Buckner riffled the files in the open folder on his desk. “If your people blow the operation it’s their own neck. The United States had nothing to do with it. I hope they all understand that.”

“I’ll make sure they do.” It could affect their decisions; it might even cool them from the plan, if that seemed necessary. He felt handcuffed by ignorance: he had to contain his anger.

Buckner produced a typed letter-order. “You’re officially on thirty-day furlough as of now. Go to Europe, talk to them, get it all settled among you. Then come back and tell me what you’ve decided and we’ll get to work.” He handed it across the desk. “Don’t waste time. The war isn’t standing still for us. I’m going to book you on the diplomatic plane to Lisbon tomorrow afternoon.”

“You’d better make it two seats.”

It caused a momentary freeze. Buckner’s expression inquired of him; then it changed before Alex could speak. “The Countess. Sorry, I forgot.”

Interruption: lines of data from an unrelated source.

-- ==== Sys2Proof/Config.lean ====
section
/-! DEFINITION. What an implementation fixes and what the manual leaves open: ordering codes (R1), the operand
records of commands that come from outside, and the free values, each an opaque constant with no body. -/

namespace Sys2Proof

/-- The unpublished hashes of one part (R286, R290), as data: every arrangement that the rules admit is some value. A swap
exchanges two places; a list of swaps, applied in order, gives every permutation of finitely many places. -/
structure Hash where
  /-- which live pseudo-channel holds a granule of a block: suit, mask of the pseudo-channels that are out, block, and the
  two places that a swap exchanges -/
  granules : List (Nat × Nat × Nat × Nat × Nat) := []
  /-- which sector of a pseudo-channel's storage holds a sector: suit, mask, pseudo-channel, and the two sectors that a swap
  exchanges -/
  sectors : List (Nat × Nat × Nat × Nat × Nat) := []
  /-- the set of a line: line, set; a line that is not listed stands in the set of its number -/
  sets : List (Nat × Nat) := []
  deriving DecidableEq, Repr, Inhabited

/-- An ordering code (R1): the fused suits, the HBM capacity of a suit and of a pseudo-channel in MB. -/
structure Part where
  /-- 0 HYG4-288L, 1 HYG4-192L, 2 HYG3-216L -/
  code : Nat
  /-- bit s: suit s is enabled by the fuses -/
  fused : Nat
  suitMB : Nat
  pcMB : Nat
  /-- the hashes of this part, which differ between parts (R286) -/
  hash : Hash := {}
  /-- by how much the timebase copy of a unit's domain is ahead of the Manor's, up to 8 ns (R29) -/
  skew : List (Nat × Nat) := []
  deriving DecidableEq, Repr

/-- HYG4-288L, the part the manual is written against (R2). -/
def Part.hyg4_288 : Part := ⟨0, 0xF, 72000, 1125, {}, []⟩
/-- HYG4-192L (R1, R2). -/
def Part.hyg4_192 : Part := ⟨1, 0xF, 48000, 750, {}, []⟩
/-- HYG3-216L (R1, R3). -/
def Part.hyg3_216 : Part := ⟨2, 0x7, 72000, 1125, {}, []⟩

/-- The frame of a critical command (R504): every field the constable checks. `formOk` says whether VERSION, LEN and
the frame length agree; the code is the row's. -/
structure CmdFrame where
  formOk : Bool
  counter : BitVec 64
  target : BitVec 64
  tag : BitVec 128
  body : List Byte
  deriving DecidableEq, Repr

/-- Sensor readings at a housekeeping edge (R603 to R609): input voltage in 10 mV, input power in 0.1 W, the hottest
logic, HBM and handle readings in 0.5 degree units, and per suit its power, hottest logic and hottest HBM reading. -/
structure Sensors where
  vin : BitVec 16
  pin : BitVec 16
  logic : BitVec 10
  hbm : BitVec 10
  handle : BitVec 10
  psuit : List (BitVec 16)
  slogic : List (BitVec 10)
  shbm : List (BitVec 10)
  deriving DecidableEq, Repr

/-- What a start-up step found (R476, R478): the flash mode (step 1), suits whose rails failed (step 3),
pseudo-channels that failed training as suit * 64 + pc and whether DDR5 trained (step 4), failing physical cores as
hand * 17 + core and failing hand units as hands (step 5), suits whose granary failed (step 6). -/
structure StepResult where
  flashMode : Nat
  badSuits : List Nat
  badPcs : List Nat
  ddrOk : Bool
  badCores : List Nat
  badHands : List Nat
  deriving DecidableEq, Repr

namespace Config

/-- FREE VALUE: the n-th choice that the manual leaves open to the hardware (orders of block steps under R130, orders
of sums inside the pivot engine, lanes of R274, contents it calls undefined). State.free counts the choices. -/
opaque freeNat : Nat → Nat
/-- FREE VALUE: an activation of R157 other than identity and ReLU on a finite argument: within 4 ulp under R158,
otherwise not fixed. Code, argument encoding, result encoding (FP64). -/
opaque activation : Nat → BitVec 64 → BitVec 64
/-- FREE VALUE: the derivative of an activation of R157 on a finite argument (R158). -/
opaque activationDeriv : Nat → BitVec 64 → BitVec 64
/-- FREE VALUE: BC1 and BC2 of R269, 1 - H^t, given within 2 ulp only. -/
opaque biasCorrection : BitVec 64 → Nat → BitVec 64
/-- FREE VALUE: the unpublished hashes of the part in hand (R286, R290). -/
opaque hash : Hash
/-- FREE VALUE: how far the timebase copies of the package are apart: unit and nanoseconds (R29). -/
opaque skew : List (Nat × Nat)
/-- KMAC256 of R504 and R511: key, data, output bits, customisation string. Not defined by the manual. -/
opaque kmac256 : BitVec 256 → List Byte → Nat → String → Nat
/-- SHAKE256 with a 256-bit output (R472, R504, R514). Not defined by the manual. -/
opaque shake256 : List Byte → BitVec 256
/-- XMSS verification against the firmware key in the boot ROM (R473): header bytes, signature bytes. -/
opaque xmssVerify : List Byte → List Byte → Bool
/-- XMSS signature of R498: private seed, index, message to signature bytes. -/
opaque xmssSign : BitVec 256 → Nat → List Byte → List Byte
/-- XMSS public key (68 bytes, R496) of a private seed. -/
opaque xmssPublic : BitVec 256 → List Byte
/-- FREE VALUE: the private seed that the n-th key generation of the constable makes (R500). -/
opaque keySeed : Nat → BitVec 256
/-- FREE VALUE: the command key that Dewesa provisions (R495). -/
opaque commandKey : BitVec 256
/-- FREE VALUE: the private seed of the identity key, made at manufacture (R495). -/
opaque identitySeed : BitVec 256
/-- FREE VALUE: the certificate of the first attestation key (R500). -/
opaque firstCert : List Byte
/-- Dewesa's certificate of the identity key (R514), whose contents the manual does not give. -/
opaque dewesaCert : List Byte
/-- The RISC-V IOMMU translation of an inbound PCIe address (R483): port, address to physical address or none. -/
opaque iommu : Nat → Nat → Option Nat
/-- The module's serial number, 16 ASCII bytes (R487). -/
opaque serialNumber : Nat → Byte

end Config
end Sys2Proof
end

It was Irina’s mother who was the Countess but he didn’t take the trouble to set Buckner straight. “You don’t miss much, do you?”

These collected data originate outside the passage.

/-- The words a block's CRC covers, in ascending address order, active values (R537). -/
def State.covered (s : State) (b : Blk) : List Nat :=
  match b with
  | .manor =>
    [(s.reg Reg.cfgCtl).toNat, (s.reg Reg.mmuRoot).toNat, (s.reg (Reg.mmuRoot + 4)).toNat, (s.reg Reg.dealerCtl).toNat,
     s.field Reg.bellCtl 0 1, (s.reg Reg.faultBase).toNat, (s.reg (Reg.faultBase + 4)).toNat]
  | .suit i =>
    [s.foldMask i] ++ ((upTo 5).map fun n => (s.reg (Reg.fence i n)).toNat) ++ [setBits (s.reg (Reg.granCtl i)).toNat 16 2 0] ++
      ((upTo 32).map fun n => (s.reg (Reg.prio i n)).toNat) ++ [(s.reg (Reg.hbmCtl i)).toNat, (s.reg (Reg.reeveCtl i)).toNat]
  | .hand h => [(s.reg (Reg.seqCtl h)).toNat, (s.deriveHand h 8 (s.reg (Reg.spare h))).toNat, (s.reg (Reg.pivotCtl h)).toNat]
  | .core k => [(s.reg (Reg.cubeCtl k)).toNat, (s.reg (Reg.vectCtl k)).toNat]

/-- CRC-32C over the little-endian bytes of the words (R44, R537). -/
def wordsCrc (l : List Nat) : Nat := crc32c (l.flatMap (toBytes 4))

/-- Reeve and endpoint of a block's unit (R420, R430). The manual names no unit for the Manor's block: the lead reeve and
the application-core complex (DESIGN CHOICE, assumption 28); unit 31 stands for a hand, reeve 0 for a suit. -/
def State.blkUnit (s : State) (b : Blk) : Nat × Nat :=
  match b with
  | .manor => (s.leadReeve, epStation 0 18 0)
  | .suit i => (i * 4, epReeve (i * 4))
  | .hand h => (handReeve h, epHand h 31)
  | .core k => (handReeve (k / 17), epCore k)

/-- A suit's blocks exist only while it has rails. -/
def State.blkDark (s : State) (b : Blk) : Bool := s.darkAt b.stat

/-- CFG_SCAN (R539): every block starts a scan at each multiple of 1,024 us of timebase time. -/
def execCfgScan (s : State) : Host.Outcome State Fault Refusal :=
  .next (if s.scanNo < s.time / 1024000 then { s with scanNo := s.time / 1024000 } else s)

/-- The cut that holds a block's unit (R451): scope, suit, hand. -/
def Blk.scope : Blk → Nat × Nat × Nat
  | .manor => (0, 0, 0)
  | .suit i => (1, i, 0)
  | .hand h => (2, h / 160, h % 160)
  | .core k => (2, k / 2720, k / 17 % 160)

/-- A block drifts (R430, R451, R540): DRIFT is set and the record posted; while a deal runs, the reeve rings a local Bell on
the block. A second drift within 24 hours is marked for the swap or fold that follows. -/
def State.raiseDrift (s : State) (n : Nat) (b : Blk) (crc : Nat) : State :=
  let u := s.blkUnit b
  let d := n <<< 32 + crc
  let again := match PMap.find s.recov.drifts n with | none => false | some t => decide (s.time < t + 86400000000000)
  let s1 := s.setBit b.stat 28
  let s1 := { s1 with recov := { s1.recov with drifts := PMap.put s1.recov.drifts n s.time
                                               redrifted := if again then s1.recov.redrifted ++ [n] else s1.recov.redrifted } }
  let s2 :=
    match b with
    | .hand h => s1.postHand h 9 u.2 2 0x0E d 0 0
    | .core k => s1.postHand (k / 17) 9 u.2 2 0x0E d 0 0
    | _ => s1.post u.1 2 0x0E u.2 d
  if s.job.run then let x := b.scope; s2.ring x.1 x.2.1 x.2.2 7 else s2

/-- CFG_SCAN_END (R539, R540): the scan of a block ends. -/
def execCfgScanEnd (block : Nat) (s : State) : Host.Outcome State Fault Refusal :=
  .next <|
    match blkOf block with
    | none => s
    | some b =>
      let c : CfgBlk := PMap.get {} s.cfg block
      if s.scanNo ≤ c.scanned ∨ s.blkDark b then s
      else
        let crc := wordsCrc (s.covered b)
        let st := (s.listedValue b.stat).toNat
        let n := s.field b.stat 0 16
        let s1 := (s.setReg (b.stat + 4) (BitVec.ofNat 32 crc)).setField b.stat 0 16 (n + 1)
        let s2 := { s1 with cfg := PMap.put s1.cfg block { c with scanned := s.scanNo } }
        if bit st 31 && !bit st 30 && !bit st 29 && !bit st 28 && crc != (s.reg (b.stat + 8)).toNat then s2.raiseDrift block b crc
        else s2

/-- GRACE_END (R541): a block's grace period has run out. -/
def execGraceEnd (block : Nat) (s : State) : Host.Outcome State Fault Refusal :=
  .next <|
    let c : CfgBlk := PMap.get {} s.cfg block
    match c.grace with
    | none => s
    | some t => if t ≤ s.time then { s with cfg := PMap.put s.cfg block { c with grace := none } } else s

/-- A write of CFG.REF (R542): VALID is set, DRIFT cleared, the scan in progress starts again. -/
def State.writeCfgRef (s : State) (a : Nat) (v : W32) : State := ((s.setReg a v).setBit (a - 8) 31).clearBit (a - 8) 28

def isCfgRef (a : Nat) : Bool := decide (8 ≤ a) && isCfgStat (a - 8)

/-- CFG_REF_WRITE (R542). -/
def execCfgRefWrite (addr : Nat) (v : W32) (s : State) : Host.Outcome State Fault Refusal :=
  .next <|
    if !regAccessOk addr 4 then { s with rsp := .accessFault }
    else if isCfgRef (canon addr) && !s.darkAt (canon addr) then s.writeCfgRef (canon addr) v
    else s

Buckner had an ingratiating grin that showed a great many teeth. “Not when it counts. That’s what the President pays me for.”

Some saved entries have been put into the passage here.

-- ==== Sys2Proof/Machine/Security.lean ====
section
/-! DEFINITION. The constable: critical commands and their checks, keys, policy, attestation, sensors and alarms, firmware
images (R471 to R473, R495 to R519), and the start of a job (R39, R63 to R65, R563). -/

namespace Sys2Proof.Machine

/-! ## Alarms and the erase of the keys (R513, R515 to R517) -/

/-- A SEC_ALARM record (R517): severity info at level 1, fence above. -/
def State.secAlarm (s : State) (sensor level value : Nat) (erased : Bool) : State :=
  s.post s.leadReeve (if level ≤ 1 then 0 else 2) 0x0F epConstable (sensor <<< 44 + level <<< 42 + b2n erased <<< 41 + value % 2 ^ 32)

/-- The key area zeroed and read back (R513). ERASE_PENDING is a monotonic cell and stays 1 (R497). -/
def State.zeroKeys (s : State) : State :=
  { s with sec := { s.sec with cmdKey := none, idSeed := none, attSeed := none, erasePending := true, erased := true, rotating := false } }

/-- A key erase by command or policy: SEC_ALARM with sensor 5, whose LEVEL the manual does not give (a free value,
assumption 35). -/
def State.eraseKeys (s : State) : State := (s.zeroKeys.secAlarm 5 (1 + s.fresh % 3) 0 true).spend

/-- The effective value of policy field i: the owner's where it is set and OWNER permits it, else the section's (R511). -/
def Sec.effective (x : Sec) (i : Nat) : Nat :=
  match x.owner.getD i none with
  | some v => if bit (x.policy.getD 6 0) i then v else x.policy.getD i 0
  | none => x.policy.getD i 0

/-- A level already holds for a sensor (R516; that a level holds until power-on is DEDUCED, assumption 36). -/
def Sec.holds (x : Sec) (sensor level : Nat) : Bool := x.holding.any fun h => h.1 == sensor && decide (level ≤ h.2)

/-- An alarm (R515, R516): the actions of its level and of those below it. -/
def State.alarm (s : State) (sensor level value : Nat) : State :=
  if s.sec.holds sensor level then s
  else
    let erase := level == 3 && s.sec.effective 0 == 1
    let s1 := { s with sec := { s.sec with holding := s.sec.holding ++ [(sensor, level)]
                                           level := max s.sec.level level
                                           tripped := if sensor ≤ 3 then s.sec.tripped ||| 2 ^ sensor else s.sec.tripped }
                       recov := { s.recov with irq11 := s.recov.irq11 || decide (s.sec.level < level) } }
    let s2 := if erase then s1.zeroKeys.secAlarm 5 3 0 true else s1
    let s3 := s2.secAlarm sensor level value erase
    if level < 2 then s3
    else
      let s4 := { s3 with sec := { s3.sec with hold := true, alarms := if s3.sec.alarms = 0xFFFFFFFF then s3.sec.alarms else s3.sec.alarms + 1 }
                          ctl := { s3.ctl with ibis := s3.ctl.ibis + 1 } }
      let s5 := s4.ring 0 0 0 4
      { s5 with job := { s5.job with stopWanted := if s5.job.run then 1 else s5.job.stopWanted } }

/-- The level of a sensor's trip as R515 gives it; none where no such trip exists. The tag-failure rule of sensor 4 raises
its alarm itself. Until step 2 has read the policy section, MESH_LEVEL is 2 or 3 by free choice (assumption 36). -/
def State.tripLevel (s : State) (sensor level : Nat) : Option Nat :=
  match sensor with
  | 0 => some (if s.ctl.step < 3 then 2 + s.fresh % 2 else s.sec.effective 3)
  | 1 => if level = 1 ∨ level = 2 then some level else none
  | 2 => if level = 1 ∨ level = 2 then some level else none
  | 3 => some 2
  | _ => none

/-- SENSOR_TRIP (R515, R516): sensors run while the Manor has power. -/
def execSensorTrip (sensor : Fin 5) (level : Fin 4) (value : W32) (s : State) : Host.Outcome State Fault Refusal :=
  .next <|
    match s.tripLevel sensor.val level.val with
    | none => s
    | some l => if s.ctl.mainSwitch then s.spend.alarm sensor.val l value.toNat else s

Alex found himself liking the American despite his suspicions. Buckner didn’t have the secretive trappings that usually went with positions like his.

Buckner seemed to sense the line of his thinking. “You’re coming into this dead cold, aren’t you? It’s all brand new to you. I gather the Countess couldn’t tell you much about it.”

“No.”

“That’s a hell of a woman.” He was turning pages over; he paused at one. “This is your letter of resignation. You’ll decide whether you want to sign it-it’ll be waiting here when you get back from Europe.”

“You’re pretty confident. Otherwise you wouldn’t have had it typed up.”

“You’ll take the job,” Buckner said. “You’d be crazy not to.”

But Buckner didn’t know Vassily Devenko.

PART TWO:


August 1941


1

The assassin stood in shadow just within the fringe of the oaks. He could not be seen out of the sunlight-he was merely another dark vertical shape in the forest shadows with the heavier mass of the mountains looming above and behind him.

It was his last chance. He’d tried it and miffed it twice before. Blow it again and his employers would have his head in a basket. But he didn’t feel nervous on that account. If you had nerves you didn’t go into this game in the first place.

He held the 8x Zeiss glasses casually by their strap. At intervals he fitted the reticles to his eye sockets and studied the long motorcars arriving by ones and twos.

The villa a thousand meters below him was a restored seventeenth century ducal summer palace, erected recklessly in the foothills of the Pyrenees by an insensitive Bourbon during a time of Spanish decline and retrenchment. Its builder’s wealth obviously had exceeded his grasp of architectural unities: from the assassin’s angle of view it resembled a village of semidetached buildings haphazardly assembled at different times.